*Instructions for the task*: From the entries below, copy out all lines holding "page".

(Stored data)
theorem contentsOutcome_roster_bad (r : ChannelRec) {c : List Byte} (bad : RosterBad c) :
    contentsOutcome r .roster c = .framing := by
  by_cases short : c.length < 2 ∨ 512 < readU c 0 2 ∨ c.length < 2 + 2 * readU c 0 2
  · exact if_pos short
  · refine (if_neg short).trans (if_pos ?_)
    rw [Bool.not_eq_true', ← Bool.not_eq_true, rosterFits_iff]
    unfold RosterBad at bad
    tauto

theorem contentsOutcome_roster_fits (r : ChannelRec) {c : List Byte} (fits : ¬RosterBad c) :
    contentsOutcome r .roster c = if 2 + 2 * readU c 0 2 < c.length then .extraData else .good := by
  unfold RosterBad at fits
  have long : ¬(c.length < 2 ∨ 512 < readU c 0 2 ∨ c.length < 2 + 2 * readU c 0 2) := by tauto
  refine (if_neg long).trans (if_neg ?_)
  rw [Bool.not_eq_true', ← Bool.not_eq_true, rosterFits_iff]
  tauto

/-- A page's answer that its length, its drop, its page or its count refuses. -/
def PageBad (drop page : Nat) (c : List Byte) : Prop :=
  c.length < 5 ∨ readU c 0 2 ≠ drop ∨ readU c 2 1 ≠ page ∨ 8 < readU c 4 1

theorem contentsOutcome_catalogue_bad (r : ChannelRec) {drop page : Nat} {c : List Byte}
    (bad : PageBad drop page c ∨ readDescriptors (readU c 4 1) (c.drop 5) = none) :
    contentsOutcome r (.catalogue drop page) c = .framing := by
  by_cases short : PageBad drop page c
  · exact if_pos short
  · refine (if_neg short).trans ?_
    rw [bad.resolve_left short]

theorem contentsOutcome_catalogue_read (r : ChannelRec) {drop page : Nat} {c : List Byte} {ds : List Descriptor}
    {rest : List Byte} (fits : ¬PageBad drop page c)
    (read : readDescriptors (readU c 4 1) (c.drop 5) = some (ds, rest)) :
    contentsOutcome r (.catalogue drop page) c = if rest = [] then .good else .extraData := by
  refine (if_neg fits).trans ?_
  rw [read]
  simp

theorem contentsOutcome_exchange_bad {r : ChannelRec} {c : List Byte}
    (bad : c = [] ∨ readSections r.roster.length (c.drop 1) = none) : contentsOutcome r .exchange c = .framing := by
  cases c with
  | nil => rfl
  | cons b c =>
    dsimp only [contentsOutcome]
    rw [bad.resolve_left (List.cons_ne_nil b c)]
    rfl

theorem contentsOutcome_exchange_read {r : ChannelRec} {c : List Byte} {xs : List DropSection} {rest : List Byte}
    (some : c ≠ []) (read : readSections r.roster.length (c.drop 1) = .some (xs, rest)) :
    contentsOutcome r .exchange c = if rest = [] then .good else .extraData := by
  cases c with
  | nil => exact absurd rfl some
  | cons b c =>
    dsimp only [contentsOutcome]
    rw [read]
    simp

/-! ### Descriptors and sections, one by one (R180) -/

theorem readU_one (bs : List Byte) (i : Nat) : readU bs i 1 = (bs.getD i 0).toNat := by
  unfold readU
  cases h : bs.drop i with
  | nil =>
    have out : bs.getD i 0 = 0 := by
      rw [List.getD_eq_getElem?_getD, List.getElem?_eq_none (List.drop_eq_nil_iff.1 h)]
      rfl
    rw [out]
    rfl
  | cons b t =>
    have here : bs.getD i 0 = b := by
      rw [List.getD_eq_getElem?_getD, ← List.head?_drop, h]
      rfl
    rw [here]
    simp [natOfBytes]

*Reply*:
/-- A page's answer that its length, its drop, its page or its count refuses. -/
def PageBad (drop page : Nat) (c : List Byte) : Prop :=
  c.length < 5 ∨ readU c 0 2 ≠ drop ∨ readU c 2 1 ≠ page ∨ 8 < readU c 4 1
theorem contentsOutcome_catalogue_bad (r : ChannelRec) {drop page : Nat} {c : List Byte}
    (bad : PageBad drop page c ∨ readDescriptors (readU c 4 1) (c.drop 5) = none) :
    contentsOutcome r (.catalogue drop page) c = .framing := by
  by_cases short : PageBad drop page c
theorem contentsOutcome_catalogue_read (r : ChannelRec) {drop page : Nat} {c : List Byte} {ds : List Descriptor}
    {rest : List Byte} (fits : ¬PageBad drop page c)
    contentsOutcome r (.catalogue drop page) c = if rest = [] then .good else .extraData := by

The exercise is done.